Yep … I see ZERO drivers of growth in US or abroad for 2016. Inventories / Sales already at recessionary level. Downward slippage will continue. The parlor game now will be how long till bullz throw in the towel? Clearly remember Kudlow summer of 2008 taking on all comers on his show and stating unequivocally NO RECESSION. He finally threw in towel in September … then went immediately for bailout for banks – “Capitalism needs a reboot every 20 or 30 years” or some poppycock very close … Jerk.
Numbers from this story:
• 2008 Global PMI • EU at 12 month low • Weakest since 2013
Almost every article shows thinking that is too short term.
From the end of WWII to about 1990, the US was the driver of the world economy. Americans became so used to spending instead of savings that even in a recession we simply borrowed a bit more.
Spend, borrow, buy, was the habit.
When the internet made it possible to shift manufacturing to the cheapest labor countries, the US Middle Class, backbone of our society, lost the ability to be consumer of the world’s production.
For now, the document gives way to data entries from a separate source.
/-- A write for an account, and for a partition where one makes it; false where it was refused (R328). -/
def State.writeMem (s : State) (acct : Nat) (part : Option Nat) (a : Nat) (bs : List Byte) : State × Bool :=
  if !s.allows part a bs.length true then (s.unmapped, false)
  else
    let s := s.charge acct (chargeSub (s.place a) true) bs.length
    match s.place a with
    | .range u off => (s.writeRange u off bs, true)
    | .host h => (s.putBytesAt (2 ^ 51 + h) bs, true)
    | .remote k l => (s.sendBytes k l bs.length bs, true)
    | .none => (s, true)

end Sys2Proof.Machine
end

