-- ==== Sys2Proof/Machine/Mxe.lean ====
section
/-! DEFINITION. The Matrix Engine and the rill (R114 to R123). -/

namespace Sys2Proof.Machine

/-! ### Tile descriptor (Table 5 of 04) -/

def txZpRow (d : Nat) : Nat := wfld d 140 128
def txBShift (d : Nat) : Nat := wfld d 124 112
def txAShift (d : Nat) : Nat := wfld d 108 96
def txBRow (d : Nat) : Nat := wfld d 92 80
def txARow (d : Nat) : Nat := wfld d 76 64
def txConsumer (d : Nat) : Bool := wfld d 46 46 = 1
def txSlot (d : Nat) : Nat := wfld d 45 43
def txClose (d : Nat) : Bool := wfld d 42 42 = 1
def txAcc (d : Nat) : Bool := wfld d 41 41 = 1
def txZpB (d : Nat) : Bool := wfld d 40 40 = 1
def txGb (d : Nat) : Nat := groupSize (wfld d 39 38)
def txGa (d : Nat) : Nat := groupSize (wfld d 37 36)
def txFmtB (d : Nat) : Nat := wfld d 35 32
def txFmtA (d : Nat) : Nat := wfld d 31 28
def txK (d : Nat) : Nat := 32 * (wfld d 25 16 + 1)
def txN (d : Nat) : Nat := wfld d 14 8 + 1
def txM (d : Nat) : Nat := wfld d 6 0 + 1

/-- Mode of the MXE (R115): rows mc and reduction kc of a block. -/
def mxeShape (fa fb : Nat) : Nat × Nat :=
  if fa = 7 || fb = 7 then (64, 64) else if fa = 5 || fa = 6 || fb = 5 || fb = 6 then (128, 64) else (128, 128)

/-- The descriptor uses only codes that Tables 2 to 5 of 04 allow. -/
def txLegal (d : Nat) : Bool :=
  let fa := txFmtA d
  let fb := txFmtB d
  fa ≤ 7 && fb ≤ 7 && fa ≠ 1 && fa ≠ 6 && wfld d 39 38 ≠ 3 && wfld d 37 36 ≠ 3
    && (!txZpB d || fb = 1 || fb = 6)

/-- Issue cycles (R119). -/
def txIssue (d : Nat) : Nat :=
  let (mc, kc) := mxeShape (txFmtA d) (txFmtB d)
  ceilDiv (txM d) mc * ceilDiv (txK d) kc * max (txN d) 8

/-- An operand: base row, base of its shift array, base of its zero-point array, format, group size (R116). -/
structure Operand where
  row : Nat
  shift : Nat
  zero : Option Nat
  fmt : Nat
  g : Nat
  deriving DecidableEq, Repr

/-- Byte k of an array packed from a base row. -/
def Core.arrayByte (c : Core) (part base k : Nat) : Nat := rowByte (c.view part ((base + k / 512) % cisternRows)) (k % 512)

/-- Element k of matrix row m of an operand with reduction length len: its exact value, flags, T2 reserved count. -/
def Core.operandElem (c : Core) (part : Nat) (o : Operand) (len m k : Nat) : FV × Nat × Nat :=
  match fmtCode o.fmt with
  | none =>
    let p := m * len + k
    let w := rowBits (c.view part ((o.row + p / 256) % cisternRows)) (16 * (p % 256)) 16
    (fmtBF16.decode w, 0, 0)
  | some cd =>
    let p := m * len + k
    let (r, b) := codePlace cd o.g p
    let z := match o.zero with
      | some base => c.arrayByte part base (p / o.g)
      | none => 0
    expandElem cd (c.arrayByte part o.shift (p / o.g)) z
      (rowBits (c.view part ((o.row + r) % cisternRows)) b cd.width)

/-- Rows that hold n matrix rows of an operand, with its arrays. -/
def Operand.rows (o : Operand) (len n : Nat) : List Nat :=
  match fmtCode o.fmt with
  | none => rowRun o.row (ceilDiv (n * len) 256)
  | some cd =>
    let groups := n * len / o.g
    rowRun o.row (ceilDiv groups (cd.groupsPerRow o.g)) ++ rowRun o.shift (ceilDiv groups 512)
      ++ (match o.zero with
          | some z => rowRun z (ceilDiv groups 512)
          | none => [])

/-- The exact sum of a block's products (R117), with the flags of its operands. -/
def dotExact : List ((FV × Nat × Nat) × (FV × Nat × Nat)) → Option FV → Bool → Nat → FV × Bool × Nat
  | [], acc, bad, fl => (acc.getD (.fin false 0 0), bad, fl)
  | (a, b) :: l, acc, bad, fl =>
    let p := a.1.mul b.1
    let fl := fl ||| a.2.1 ||| b.2.1 ||| (if a.1.isNan || b.1.isNan then flagNanInput else 0)
    match acc with
    | none => dotExact l (some p.1) (bad || p.2) fl
    | some v => let q := v.add p.1; dotExact l (some q.1) (bad || p.2 || q.2) fl

/-- Block sums, each rounded once, added in increasing K order (R117): result and flags. -/
def addBlocks : List (FV × Bool × Nat) → Option W32 → Nat → W32 × Nat
  | [], acc, fl => (acc.getD 0, fl)
  | (v, bad, f) :: l, acc, fl =>
    let (w, g) := round32 (v, bad) 0 0 0
    let fl := fl ||| f ||| g ||| (if bad then flagInvalid else 0)
    match acc with
    | none => addBlocks l (some w) fl
    | some a => let (r, h) := fadd a w; addBlocks l (some r) (fl ||| h)

/-- C[m][n] (R117). -/
def Core.mxeDot (c : Core) (part : Nat) (a b : Operand) (len kc m n : Nat) : W32 × Nat :=
  addBlocks ((List.range (ceilDiv len kc)).map fun j =>
    dotExact ((List.range (min kc (len - j * kc))).map fun i =>
      (c.operandElem part a len m (j * kc + i), c.operandElem part b len n (j * kc + i))) none false 0) none 0

/-- T2 elements with the reserved code that the descriptor expands (R59). -/
def Core.t2Count (c : Core) (part : Nat) (o : Operand) (len n : Nat) : Nat :=
  if o.fmt = 4 then
    (List.range (n * len)).foldl (fun a p => a + (c.operandElem part o len (p / len) (p % len)).2.2) 0
  else 0

/-- Source flags of an engine are set with any flag it sets (Table 16 of 04). -/
def withSource (fl src : Nat) : Nat := if fl = 0 then 0 else fl ||| src

/-- The tile in a slot: the M × N rectangle, +0 elsewhere, or added to the slot's elements (R118). -/
def Core.mxeTile (c : Core) (part : Nat) (a b : Operand) (len kc m n : Nat) (acc : Bool) (old : Slot) : SMap W32 × Nat :=
  ((List.range m).flatMap fun i => (List.range n).map fun j => (i, j)).foldl (fun (st : SMap W32 × Nat) p =>
    let k := p.1 * 128 + p.2
    let (v, fl) := c.mxeDot part a b len kc p.1 p.2
    if acc then
      let (w, g) := fadd (SMap.get 0 st.1 k) v
      (SMap.set 0 st.1 k w, st.2 ||| fl ||| g)
    else (SMap.set 0 st.1 k v, st.2 ||| fl)) (if acc then old.cells else [], 0)

/-- Operands A and B of a tile descriptor for a context. -/
def tileOperands (x : Ctx) (d : Nat) : Operand × Operand :=
  (⟨x.row (txARow d), x.row (txAShift d), none, txFmtA d, txGa d⟩,
   ⟨x.row (txBRow d), x.row (txBShift d), if txZpB d then some (x.row (txZpRow d)) else none, txFmtB d, txGb d⟩)

/-- Run a legal tile descriptor on the slot (R118, R121): none where the slot is in the wrong state (R122). -/
def Core.runTile (c : Core) (x : Ctx) (d : Nat) : Option Core :=
  let old := SMap.get Slot.init c.rill (txSlot d)
  if old.st ≠ (if txAcc d then .filling else .free) then none
  else
    let (a, b) := tileOperands x d
    let (_, kc) := mxeShape (txFmtA d) (txFmtB d)
    let (cells, fl) := c.mxeTile x.part a b (txK d) kc (txM d) (txN d) (txAcc d) old
    let new : Slot := { st := if txClose d then .ready else .filling, cells := cells,
                        flags := (if txAcc d then old.flags else 0) ||| withSource fl flagSrcMxe, gtu := txConsumer d }
    some { c with rill := SMap.set Slot.init c.rill (txSlot d) new }

end Sys2Proof.Machine
end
It has taken a quarter century to finally show the effect. The US consumer is now working part time or temp jobs. Gone are the well-paying blue collar jobs which fueled the suburbs, sent our kids to college, and fostered a feeling of confidence that tomorrow would be better than today.
Out of necessity, we are now a nation of savers who, if not yet laid off, fear we will be anytime.
That same internet which took our manufacturing is now devastating retail jobs.
We are in a global deflationary environment as wages seek a common level. Even China, who got our jobs, is now losing jobs to Vietnam.
I thought we had already determined that our new society had “progressed” to the state where we no longer needed to make things…to produce, in order to create prosperity. I thought we simply needed to mandate that all things necessary for our happiness be supplied by government, either through the “creation” of money or simple theft from those who don’t really need it. Economic justice has been defined to mean that no one should be induced to labor to sustain one’s existence, that discomfort or simple inconvenience is cruel and unusual punishment only appropriate for mentally ill conservatives still foolish enough to think they can achieve any level of personal success.
Madashellowell,
This attitude began as a vote-getter under LBJ.
I was stationed at Ft. McClellan, AL, in 1963 and was appalled by the racial bias down south. I thought the 1964 Act would change all that, but it was soon followed by the War on Poverty, Aid to Dependent Children, Affirmative Action, all of which destroyed the black family.
After several generations of people who never worked and never have known anyone close who has had a job, it has spread so that now everyone thinks he “deserves” to be taken care of.
“Working the system” is now a way of life.
Well, why not? It has sure been good for those in our political parties.
The weekly Mish column about how we are in a recession. Got that out of the way.
Actually for most of the country except the fat cats living in the penthouses, the US has been in a depression. Income has not increased since 1970 and GDP has been stagnant since 1930.
We are in one.
Feel free to give reasons why we’re not in one.
The two things I’m sure of … when a recession can no longer be denied … you will not apologize and will disappear.